-- ==== Sys2Proof/Tests/Slice0.lean ====
section
/-! SUPPORT. The model's own tests. Expected values come from the spec: `spec/opcode_table.json`, `spec/95_test_vectors.md`
(sections 1, 2 and 2.3, programs P1 to P6) and the examples of the rules. The witnesses at the end show that the
hypotheses of each obligation can be met. -/

namespace Sys2Proof.Tests

open Sys2Proof.Machine

/-! ## Helpers -/

/-- A state whose CRC7 engine is in the given situation on a message; all else as after reset. -/
def at7 (ph : Phase) (r : BitVec 8) (i : Nat) (msg : List Byte) : State :=
  { State.reset with crc7 := { r := r, i := i, ph := ph, n := msg.length, msg := Memory.ofBytes msg } }

/-- A state whose CRC16 engine is in the given situation on a message; all else as after reset. -/
def at16 (ph : Phase) (r : BitVec 17) (i : Nat) (msg : List Byte) : State :=
  { State.reset with crc16 := { r := r, i := i, ph := ph, n := msg.length, msg := Memory.ofBytes msg } }

/-- The state with these entries in the inbox. -/
def asks (evs : List Event) (s : State) : State := { s with inbox := evs }

/-- The next state of an outcome, if it is one. -/
def nextOf : Host.Outcome State Fault Refusal → Option State
  | .next t => some t
  | .fault _ => none
  | .refused _ => none

/-- `R`, `I`, `PH` of the CRC7 engine after an outcome. -/
def after7 (o : Host.Outcome State Fault Refusal) : Option (BitVec 8 × Nat × Phase) :=
  (nextOf o).map fun t => (t.crc7.r, t.crc7.i, t.crc7.ph)

/-- `R`, `I`, `PH` of the CRC16 engine after an outcome. -/
def after16 (o : Host.Outcome State Fault Refusal) : Option (BitVec 17 × Nat × Phase) :=
  (nextOf o).map fun t => (t.crc16.r, t.crc16.i, t.crc16.ph)

/-! ## Well-formed units: one ill-formed term for each check -/

theorem test_unit_of_the_other_engine_refused : unitBelongs (.step .crc7) [.crc7Fetch, .crc16Shift] = false := by decide
theorem test_unit_of_another_format_refused : unitBelongs .op [.crc7Seed] = false := by decide
theorem test_unit_out_of_order_refused : unitRising [.crc7Reduce, .crc7Fetch, .crc7Shift] = false := by decide
theorem test_unit_with_stop_and_shift_refused : unitRising [.crc16Stop, .crc16Shift] = false := by decide
theorem test_unit_without_end_refused : unitComplete [.crc7Fetch, .crc7Reduce] = false := by decide
theorem test_empty_unit_refused : unitWf (.step .crc16) [] = false := by decide

/-! ## Decoding: every row's word, written out from the table -/

theorem test_decode_crc7 : decode .op 0b0 = .ok [.crc7] := rfl
theorem test_decode_crc16 : decode .op 0b1 = .ok [.crc16] := rfl
theorem test_decode_crc7_seed : decode .start 0b0 = .ok [.crc7Seed] := rfl
theorem test_decode_crc16_seed : decode .start 0b1 = .ok [.crc16Seed] := rfl
theorem test_decode_crc7_fetch : decode (.step .crc7) 0b100 = .ok [.crc7Fetch, .crc7Shift] := rfl
theorem test_decode_crc7_reduce : decode (.step .crc7) 0b010 = .ok [.crc7Reduce, .crc7Shift] := rfl
theorem test_decode_crc7_stop : decode (.step .crc7) 0b001 = .ok [.crc7Stop] := rfl
theorem test_decode_crc7_shift : decode (.step .crc7) 0b000 = .ok [.crc7Shift] := rfl
theorem test_decode_crc16_fetch : decode (.step .crc16) 0b110 = .ok [.crc16Fetch, .crc16Reduce, .crc16Shift] := rfl
theorem test_decode_crc16_reduce : decode (.step .crc16) 0b011 = .ok [.crc16Reduce, .crc16Stop] := rfl
theorem test_decode_crc16_stop : decode (.step .crc16) 0b001 = .ok [.crc16Stop] := rfl
theorem test_decode_crc16_shift : decode (.step .crc16) 0b000 = .ok [.crc16Shift] := rfl
theorem test_decode_rejects_two_bit_command : decode .op 0b10 = .error (.tooWide .op 2) := rfl
theorem test_decode_rejects_four_bit_control_word : decode (.step .crc7) 8 = .error (.tooWide (.step .crc7) 8) := rfl

/-- The context-free reading of a table word (log 11). -/
theorem test_table_words : (List.range 9).map (decodeTableWord 8) =
    [some .crc7, some .crc16, some .crc7Reduce, some .crc7Reduce, some .crc7Fetch, none, some .crc7Fetch, none, none] := by
  decide

/-! ## The instructions, one step each -/

/-- `spec/60_exceptions.md` R144, example. -/
theorem test_crc7_command_seeds :
    after7 (exec .crc7 { State.reset with operand := [0x40, 0, 0, 0, 0] }) = some (0x40#8, 0, .run) := by decide
/-- `spec/95_test_vectors.md` 2.1, fault row. -/
theorem test_crc7_command_faults_on_empty_message :
    (after7 (exec .crc7 State.reset)).map (·.2.2) = some .fault := by decide
/-- R145. -/
theorem test_crc7_command_refused_in_run :
    exec .crc7 (at7 .run 0 0 [0]) = .refused (.startWhileRunning .crc7) := rfl
/-- R7: above a set `MAXBYTES`. -/
theorem test_crc16_command_refused_above_max_bytes :
    exec .crc16 { State.reset with cfg := { maxBytes := some 3 }, operand := [0, 0, 0, 0] } =
      .refused (.messageTooLong .crc16) := rfl
/-- `spec/95_test_vectors.md` 2.3, SEED. -/
theorem test_crc16_command_seeds :
    after16 (exec .crc16 { State.reset with operand := [0x12, 0x34, 0xD6] }) = some (0x02469#17, 0, .run) := by decide
/-- `spec/95_test_vectors.md` 2.2, fault row [AB CD]: `R` and `I` are not written. -/
theorem test_crc16_command_faults_on_two_bytes :
    after16 (exec .crc16 { at16 .done 0x715B 23 [0, 0, 0] with operand := [0xAB, 0xCD] }) =
      some (0x715B#17, 23, .fault) := by decide
/-- `spec/95_test_vectors.md` 2.3, SEED. -/
theorem test_crc7_seed : after7 (exec .crc7Seed (at7 .idle 0 9 [0xFF])) = some (0xFF#8, 0, .run) := by decide
/-- `spec/95_test_vectors.md` 2.3, SEED. -/
theorem test_crc16_seed : after16 (exec .crc16Seed (at16 .idle 0 9 [0x01, 0x02, 0x7F])) = some (0x00204#17, 0, .run) := by
  decide
/-- R72, example: `i = 3`, `MSG[1] = 0x35`. -/
theorem test_crc7_fetch : after7 (exec .crc7Fetch (at7 .run 0x90 3 [0x12, 0x35])) = some (0x91#8, 3, .run) := by decide
/-- `spec/95_test_vectors.md` 2.3: with two bytes `F` ends at `i = 7`. -/
theorem test_crc7_fetch_not_in_the_last_eight :
    after7 (exec .crc7Fetch (at7 .run 0x22 8 [0x12, 0x35])) = some (0x22#8, 8, .run) := by decide
/-- R92, example: `i = 2`, `MSG[2] = 0x56`. -/
theorem test_crc16_fetch :
    after16 (exec .crc16Fetch (at16 .run 0x091A0 2 [0x12, 0x34, 0x56])) = some (0x091A1#17, 2, .run) := by decide
/-- P2: bit 7 of byte 2 is taken a second time at `i = 1`. -/
theorem test_crc16_fetch_doubles_bit_sixteen :
    after16 (exec .crc16Fetch (at16 .run 0x00002 1 [0x00, 0x00, 0x80])) = some (0x00003#17, 1, .run) := by decide
/-- R73, example; `spec/95_test_vectors.md` 2.3. -/
theorem test_crc7_reduce : after7 (exec .crc7Reduce (at7 .run 0x91 3 [0, 0])) = some (0x18#8, 3, .run) := by decide
/-- `spec/95_test_vectors.md` 2.3: 0x7F is unchanged. -/
theorem test_crc7_reduce_leaves_low : after7 (exec .crc7Reduce (at7 .run 0x7F 3 [0, 0])) = some (0x7F#8, 3, .run) := by decide
/-- `spec/95_test_vectors.md` 2.3. -/
theorem test_crc16_reduce : after16 (exec .crc16Reduce (at16 .run 0x1FFFF 3 [0, 0, 0])) = some (0x0EFDE#17, 3, .run) := by decide
/-- `spec/95_test_vectors.md` 2.3: 0x0FFFF is unchanged. -/
theorem test_crc16_reduce_leaves_low :
    after16 (exec .crc16Reduce (at16 .run 0x0FFFF 3 [0, 0, 0])) = some (0x0FFFF#17, 3, .run) := by decide
/-- R74, example: `n = 1`, `I = 7`. -/
theorem test_crc7_stop : after7 (exec .crc7Stop (at7 .run 0x64 7 [0x40])) = some (0x64#8, 7, .done) := by decide
theorem test_crc7_stop_not_before_the_last : after7 (exec .crc7Stop (at7 .run 0x32 6 [0x40])) = some (0x32#8, 6, .run) := by decide
/-- R94, example: `n = 3`, `I = 23`. -/
theorem test_crc16_stop : after16 (exec .crc16Stop (at16 .run 0x0715B 23 [0, 0, 0])) = some (0x0715B#17, 23, .done) := by decide
/-- R75, example. -/
theorem test_crc7_shift : after7 (exec .crc7Shift (at7 .run 0x64 3 [0, 0])) = some (0xC8#8, 4, .run) := by decide
/-- R154: no shift in the last iteration. -/
theorem test_crc7_shift_not_in_the_last : after7 (exec .crc7Shift (at7 .run 0x64 7 [0x40])) = some (0x64#8, 7, .run) := by decide
/-- R95, example. -/
theorem test_crc16_shift : after16 (exec .crc16Shift (at16 .run 0x0C000 15 [0, 0, 0])) = some (0x18000#17, 16, .run) := by decide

ACTIVITY: Take each line from the preceding material that contains "Host" and copy it.

ANSWER SECTION:
def nextOf : Host.Outcome State Fault Refusal → Option State
def after7 (o : Host.Outcome State Fault Refusal) : Option (BitVec 8 × Nat × Phase) :=
def after16 (o : Host.Outcome State Fault Refusal) : Option (BitVec 17 × Nat × Phase) :=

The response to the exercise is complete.